Tessera: same engine, different scope, and what Anchor-from-round-1 looks like


The previous post in this series closed on a question: what changes when the operational scope is “100-10,000 GPU shards in a running cluster” rather than “one deploy decision”? This post is the answer.

Tessera is a sibling product to DeploySignal. It uses the same statistical engine — Families A/C/D/E, Ville-bounded e-processes, hierarchical baseline pooling — applied to a fundamentally different operational question. DeploySignal asks “should this canary deploy proceed?” once per deployment. Tessera asks “is this shard behaving normally?” continuously, for every shard in a running cluster, every tick.

The shift sounds small. It isn’t. Continuous observation across N shards introduces three problems that single-canary work doesn’t have: multiple testing (false positives compound across N concurrent verdicts), topology-aware grouping (a failure on three shards sharing a rack is a different signal than three uncorrelated shard failures), and known-disruption suppression (during a firmware push, statistical noise is expected, not a regression). Each gets a section below.

Tessera also has a different relationship to the methodology. DeploySignal was where Anchor emerged — the disciplines were distilled along the way, sometimes painfully. Tessera was built using Anchor from round 1, with about fifteen inherited disciplines plus the cross-project memorial. Sixty-seven rounds in, it’s the first project where I can compare “methodology applied from start” against “methodology distilled along the way.” The comparison is the second half of this post.

The operational shift

Tessera and DeploySignal share an engine. They don’t share an operational profile.

DeploySignalTessera
ScopeOne canary deployment → one verdictN shards of a running cluster → per-shard + cluster-wide observation
StakeholderProduction SRE / deployment ownerCluster oncall / AI infra operator
OutputProceed / extend / rollback decisionPer-shard deviation attribution + fleet-event vs shard-fault distinction
TriggerEach deploymentContinuous
Failure classCanary-vs-stable statistical comparisonPer-shard SDC-class faults, topology-localized common-mode failures, event-conditional drift attribution

The math substrate is identical: same betting e-processes, same Hotelling T² with Ledoit-Wolf shrinkage, same Mahalanobis novelty against weighted-conformal calibration. What changes is what the math is being asked to do.

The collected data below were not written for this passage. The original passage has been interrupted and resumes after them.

-- ==== Sys2Proof/Machine/LoadStore.lean ====
section
/-! DEFINITION. Loads, stores and register transfers (41_load_store_transfer.md). -/

namespace Sys2Proof.Machine

/-- LDA (R200): `A <- v; setNZ(v)`. -/
def ldaExec (v : Byte) (c : Cpu) : Cpu := { c with a := v, p := setNZ v c.p }

/-- The own steps of LDA (R200), class R. -/
def stepsLda (m : RMode) : List MicroStep := seqRead m ldaExec

/-- LDA (R200), every operand form. -/
def execLda (m : RMode) (s : State) : Result := runSteps (stepsLda m) s

/-- LDX (R201): `X <- v; setNZ(v)`. -/
def ldxExec (v : Byte) (c : Cpu) : Cpu := { c with x := v, p := setNZ v c.p }

/-- The own steps of LDX (R201), class R. -/
def stepsLdx (m : RMode) : List MicroStep := seqRead m ldxExec

/-- LDX (R201), every operand form. -/
def execLdx (m : RMode) (s : State) : Result := runSteps (stepsLdx m) s

/-- LDY (R202): `Y <- v; setNZ(v)`. -/
def ldyExec (v : Byte) (c : Cpu) : Cpu := { c with y := v, p := setNZ v c.p }

/-- The own steps of LDY (R202), class R. -/
def stepsLdy (m : RMode) : List MicroStep := seqRead m ldyExec

/-- LDY (R202), every operand form. -/
def execLdy (m : RMode) (s : State) : Result := runSteps (stepsLdy m) s

/-- STA (R203): `value(): return A`. -/
def staValue (c : Cpu) : Byte := c.a

/-- The own steps of STA (R203), class W. -/
def stepsSta (m : WMode) : List MicroStep := seqWrite m staValue

/-- STA (R203), every operand form. -/
def execSta (m : WMode) (s : State) : Result := runSteps (stepsSta m) s

/-- STX (R204): `value(): return X`. -/
def stxValue (c : Cpu) : Byte := c.x

/-- The own steps of STX (R204), class W. -/
def stepsStx (m : WMode) : List MicroStep := seqWrite m stxValue

/-- STX (R204), every operand form. -/
def execStx (m : WMode) (s : State) : Result := runSteps (stepsStx m) s

/-- STY (R205): `value(): return Y`. -/
def styValue (c : Cpu) : Byte := c.y

/-- The own steps of STY (R205), class W. -/
def stepsSty (m : WMode) : List MicroStep := seqWrite m styValue

/-- STY (R205), every operand form. -/
def execSty (m : WMode) (s : State) : Result := runSteps (stepsSty m) s

/-- TAX (R206): `X <- A; setNZ(X)`. -/
def taxExec (c : Cpu) : Cpu := { c with x := c.a, p := setNZ c.a c.p }

/-- The own steps of TAX (R206), `SEQ_IMP`. -/
def stepsTax : List MicroStep := seqImp taxExec

/-- TAX (R206). -/
def execTax (s : State) : Result := runSteps stepsTax s

/-- TAY (R207): `Y <- A; setNZ(Y)`. -/
def tayExec (c : Cpu) : Cpu := { c with y := c.a, p := setNZ c.a c.p }

/-- The own steps of TAY (R207), `SEQ_IMP`. -/
def stepsTay : List MicroStep := seqImp tayExec

/-- TAY (R207). -/
def execTay (s : State) : Result := runSteps stepsTay s

/-- TXA (R208): `A <- X; setNZ(A)`. -/
def txaExec (c : Cpu) : Cpu := { c with a := c.x, p := setNZ c.x c.p }

/-- The own steps of TXA (R208), `SEQ_IMP`. -/
def stepsTxa : List MicroStep := seqImp txaExec

/-- TXA (R208). -/
def execTxa (s : State) : Result := runSteps stepsTxa s

/-- TYA (R209): `A <- Y; setNZ(A)`. -/
def tyaExec (c : Cpu) : Cpu := { c with a := c.y, p := setNZ c.y c.p }

/-- The own steps of TYA (R209), `SEQ_IMP`. -/
def stepsTya : List MicroStep := seqImp tyaExec

/-- TYA (R209). -/
def execTya (s : State) : Result := runSteps stepsTya s

/-- TSX (R210): `X <- S; setNZ(X)`. -/
def tsxExec (c : Cpu) : Cpu := { c with x := c.s, p := setNZ c.s c.p }

/-- The own steps of TSX (R210), `SEQ_IMP`. -/
def stepsTsx : List MicroStep := seqImp tsxExec

/-- TSX (R210). -/
def execTsx (s : State) : Result := runSteps stepsTsx s

/-- TXS (R211): `S <- X`, no flag. -/
def txsExec (c : Cpu) : Cpu := { c with s := c.x }

/-- The own steps of TXS (R211), `SEQ_IMP`. -/
def stepsTxs : List MicroStep := seqImp txsExec

/-- TXS (R211). -/
def execTxs (s : State) : Result := runSteps stepsTxs s

end Sys2Proof.Machine
end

In DeploySignal, the math compares one canary population to one stable baseline, produces one verdict, and stops. The α budget is allocated per family at compile time and spent across the canary window. The audit record is one verdict per deploy.

In Tessera, the math runs continuously per shard. For a 1,000-shard cluster, that’s a thousand concurrent verdict streams running at each tick. The α-budget question becomes: across all those streams, what’s the global false-positive rate, and what does an operator need to do to keep it bounded?

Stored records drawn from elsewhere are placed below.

-- ==== Sys2Proof/Laws/Control.lean ====
section
/-! SUPPORT. What the stack, branch, jump, call, return and interrupt sequences answer. -/

namespace Sys2Proof.Machine

variable {own : List MicroStep} {s t : State} {c : Cpu} {j k n : Nat} {v : Byte}

/-! ## Stack steps inside a run -/

theorem at_withRam (s : State) (m : Memory) (k : Nat) (c : Cpu) :
    At { s with ram := m } k c = { afterPpu k s with cpu := c, ram := m } := by
  have h : afterPpu k { s with ram := m } = { afterPpu k s with ram := m } := by
    have h := afterPpu_with k s s.cpu m
    have hc : { afterPpu k s with cpu := s.cpu, ram := m } = { afterPpu k s with ram := m } := by
      rw [← afterPpu_cpu k s]
    exact h.trans hc
  rw [At, h]

theorem afterPpu_withRam_pending (s : State) (m : Memory) (k : Nat) :
    (afterPpu k { s with ram := m }).pending = (afterPpu k s).pending := by
  have h := congrArg State.pending (at_withRam s m k s.cpu)
  exact h

theorem busWrite_stack (sp v : Byte) (s : State) :
    busWrite (stackAddr sp) v s = .ok { s with ram := stackWrite s.ram sp v } := by
  rw [busWrite_ram v s (stackAddr_lt sp), ramIndex_stackAddr, stackWrite]

/-- A push inside a run. -/
theorem runFrom_push {value : Cpu → Byte} (hh : s.halted = none) (hm : own[c.cursor]? = some (pushStep value)) :
    runFrom own (n + 1) (At s k c) =
      runFrom own n (At { s with ram := stackWrite s.ram c.s (value c) } (k + 1)
        { c with s := c.s - 1#8, cursor := c.cursor + 1 }) := by
  refine runFrom_next n hm ((cycle_ok (t := At { s with ram := stackWrite s.ram c.s (value c) } (k + 1) (decS c)) (k := 0)
    (by simpa) ?_).trans rfl)
  rw [ppuShare_at, pushStep, writeStep, at_cpu, atStack_eq]
  refine (perform_write (busWrite_stack _ _ _)).trans ?_
  rw [at_ram]
  exact congrArg (fun u => Except.ok (u, 0)) (at_withRam s _ (k + 1) (decS c)).symm

theorem withRam_halted {s : State} (m : Memory) (hh : s.halted = none) : ({ s with ram := m } : State).halted = none := hh

/-- A plain byte outside RAM does not see the pushes. -/
theorem peek_withRam_of_ge (s : State) (m : Memory) {a : Word} (h : 0x2000 ≤ a.toNat) :
    peek { s with ram := m } a = peek s a := by
  simp [peek, Nat.not_lt.2 h]

/-! ## SEQ_PUSH, SEQ_PULL (45_stack_flag_system.md R280 to R283) -/

theorem seqPush_run {value : Cpu → Byte} (hv : ∀ (c : Cpu) k, value { c with cursor := k } = value c) (hf : Fetched s)
    (hp : plain s.cpu.pc = true) :
    runSteps (seqPush value) s = .next { afterPpu 2 s with
      ram := stackWrite s.ram s.cpu.s (value s.cpu), cpu := { s.cpu with s := s.cpu.s - 1#8, cursor := 2 } } := by
  obtain ⟨hh, hc⟩ := hf
  rw [runSteps_running hh]
  refine (runFrom_dummy (own := seqPush value) (n := 1) (s := s) (j := 0) (c := s.cpu) (addr := atPc) (effect := id)
    (c' := { s.cpu with cursor := 1 }) hh (by rw [hc]; rfl) hp (by rw [id, hc])).trans ?_
  refine (runFrom_push (own := seqPush value) (n := 0) hh rfl).trans ?_
  rw [runFrom, hv, at_withRam]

This is the multiple-testing problem, and it’s where continuous observation departs from single-canary semantics. Naive per-shard α-control at 1e-3 across 1,000 shards produces roughly one false positive per tick — useless. Tessera’s answer is e-BH FDR control, adapted for anytime-valid e-values rather than fixed-sample p-values. The other two problems — topology-aware grouping and known-disruption suppression — fall out of the per-shard architecture once the FDR problem is solved.

The technical core

Per-shard residuals

DeploySignal’s detector families are tuned for two-population comparison: canary vs. stable. Each signal is treated as a scalar (or vector) drawn from a distribution; the detector asks whether the canary draws are statistically distinguishable from the baseline draws.

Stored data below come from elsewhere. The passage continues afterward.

theorem test_ora_1 : -- ORA $0200,Y
    after (scene 0x8000#16 [0x19#8, 0x00#8, 0x02#8] [(0x202, 0x30#8)] (fun c => { c with a := 0x0F#8, y := 0x02#8 })
        id) (fun t =>
      t.ppu.dot == 13 && t.cpu.a == 0x3F#8 && flags t == 0b000000#6) = true := by decide +kernel

theorem test_eor_1 : -- EOR $10,X
    after (scene 0x8000#16 [0x55#8, 0x10#8] [(0x000, 0x55#8)] (fun c => { c with a := 0xAA#8, x := 0xF0#8 })
        id) (fun t =>
      t.ppu.dot == 13 && t.cpu.a == 0xFF#8 && flags t == 0b100000#6) = true := by decide +kernel

theorem test_cmp_1 : -- CMP #$01
    after (scene 0x8000#16 [0xC9#8, 0x01#8] [] (fun c => { c with a := 0x00#8 }) id) (fun t =>
      t.ppu.dot == 7 && t.cpu.a == 0x00#8 && flags t == 0b100000#6) = true := by decide +kernel

theorem test_cmp_2 : -- CMP $0200,X
    after (scene 0x8000#16 [0xDD#8, 0x00#8, 0x02#8] [(0x203, 0x10#8)] (fun c => { c with a := 0x10#8, x := 0x03#8 })
        id) (fun t =>
      t.ppu.dot == 13 && t.cpu.a == 0x10#8 && flags t == 0b000011#6) = true := by decide +kernel

theorem test_cpx_1 : -- CPX $10
    after (scene 0x8000#16 [0xE4#8, 0x10#8] [(0x010, 0x06#8)] (fun c => { c with x := 0x05#8 }) id) (fun t =>
      t.ppu.dot == 10 && t.cpu.x == 0x05#8 && flags t == 0b100000#6) = true := by decide +kernel

theorem test_cpy_1 : -- CPY $0200
    after (scene 0x8000#16 [0xCC#8, 0x00#8, 0x02#8] [(0x200, 0x01#8)] (fun c => { c with y := 0xFF#8 }) id) (fun t =>
      t.ppu.dot == 13 && t.cpu.y == 0xFF#8 && flags t == 0b100001#6) = true := by decide +kernel

theorem test_bit_1 : -- BIT $10
    after (scene 0x8000#16 [0x24#8, 0x10#8] [(0x010, 0xC0#8)] (fun c => { c with a := 0x01#8 }) id) (fun t =>
      t.ppu.dot == 10 && t.cpu.a == 0x01#8 && flags t == 0b110010#6) = true := by decide +kernel

theorem test_asl_1 : -- ASL $10
    after (scene 0x8000#16 [0x06#8, 0x10#8] [(0x010, 0xC0#8)] id id) (fun t =>
      t.ppu.dot == 16 && cellRead t.ram 0x010 == 0x80#8 && flags t == 0b100001#6) = true := by decide +kernel

theorem test_asl_2 : -- ASL A
    after (scene 0x8000#16 [0x0A#8] [] (fun c => { c with a := 0x81#8 }) id) (fun t =>
      t.ppu.dot == 7 && t.cpu.a == 0x02#8 && flags t == 0b000001#6) = true := by decide +kernel

theorem test_lsr_1 : -- LSR $0200,X
    after (scene 0x8000#16 [0x5E#8, 0x00#8, 0x02#8] [(0x2FF, 0xFF#8)] (fun c => { c with x := 0xFF#8 }) id) (fun t =>
      t.ppu.dot == 22 && cellRead t.ram 0x2FF == 0x7F#8 && flags t == 0b000001#6) = true := by decide +kernel

theorem test_lsr_2 : -- LSR A
    after (scene 0x8000#16 [0x4A#8] [] (fun c => { c with a := 0x80#8, p := { c.p with c := true } }) id) (fun t =>
      t.ppu.dot == 7 && t.cpu.a == 0x40#8 && flags t == 0b000000#6) = true := by decide +kernel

Tessera’s residual semantics adapt the same detectors to per-shard observation. For each shard, the “baseline” isn’t another deployment — it’s a hierarchical pool combining (a) the shard’s own historical behavior, (b) the host the shard sits on, (c) the rack containing the host, and (d) the fleet at large. Pool weights resolve based on how much per-shard history is available and how strongly the host / rack / fleet layers concentrate.

Each tick produces a per-shard residual vector — observed signal minus pool prediction — and Families A/C/D/E run against those residuals exactly as they ran against canary signals in DeploySignal. Family A catches a shard drifting against its hierarchical baseline. Family C catches joint-distribution shifts in the residual vector. Family D catches periodic patterns appearing in residuals that should have been white-noise. Family E flags residual patterns that fall outside the fleet’s healthy calibration region.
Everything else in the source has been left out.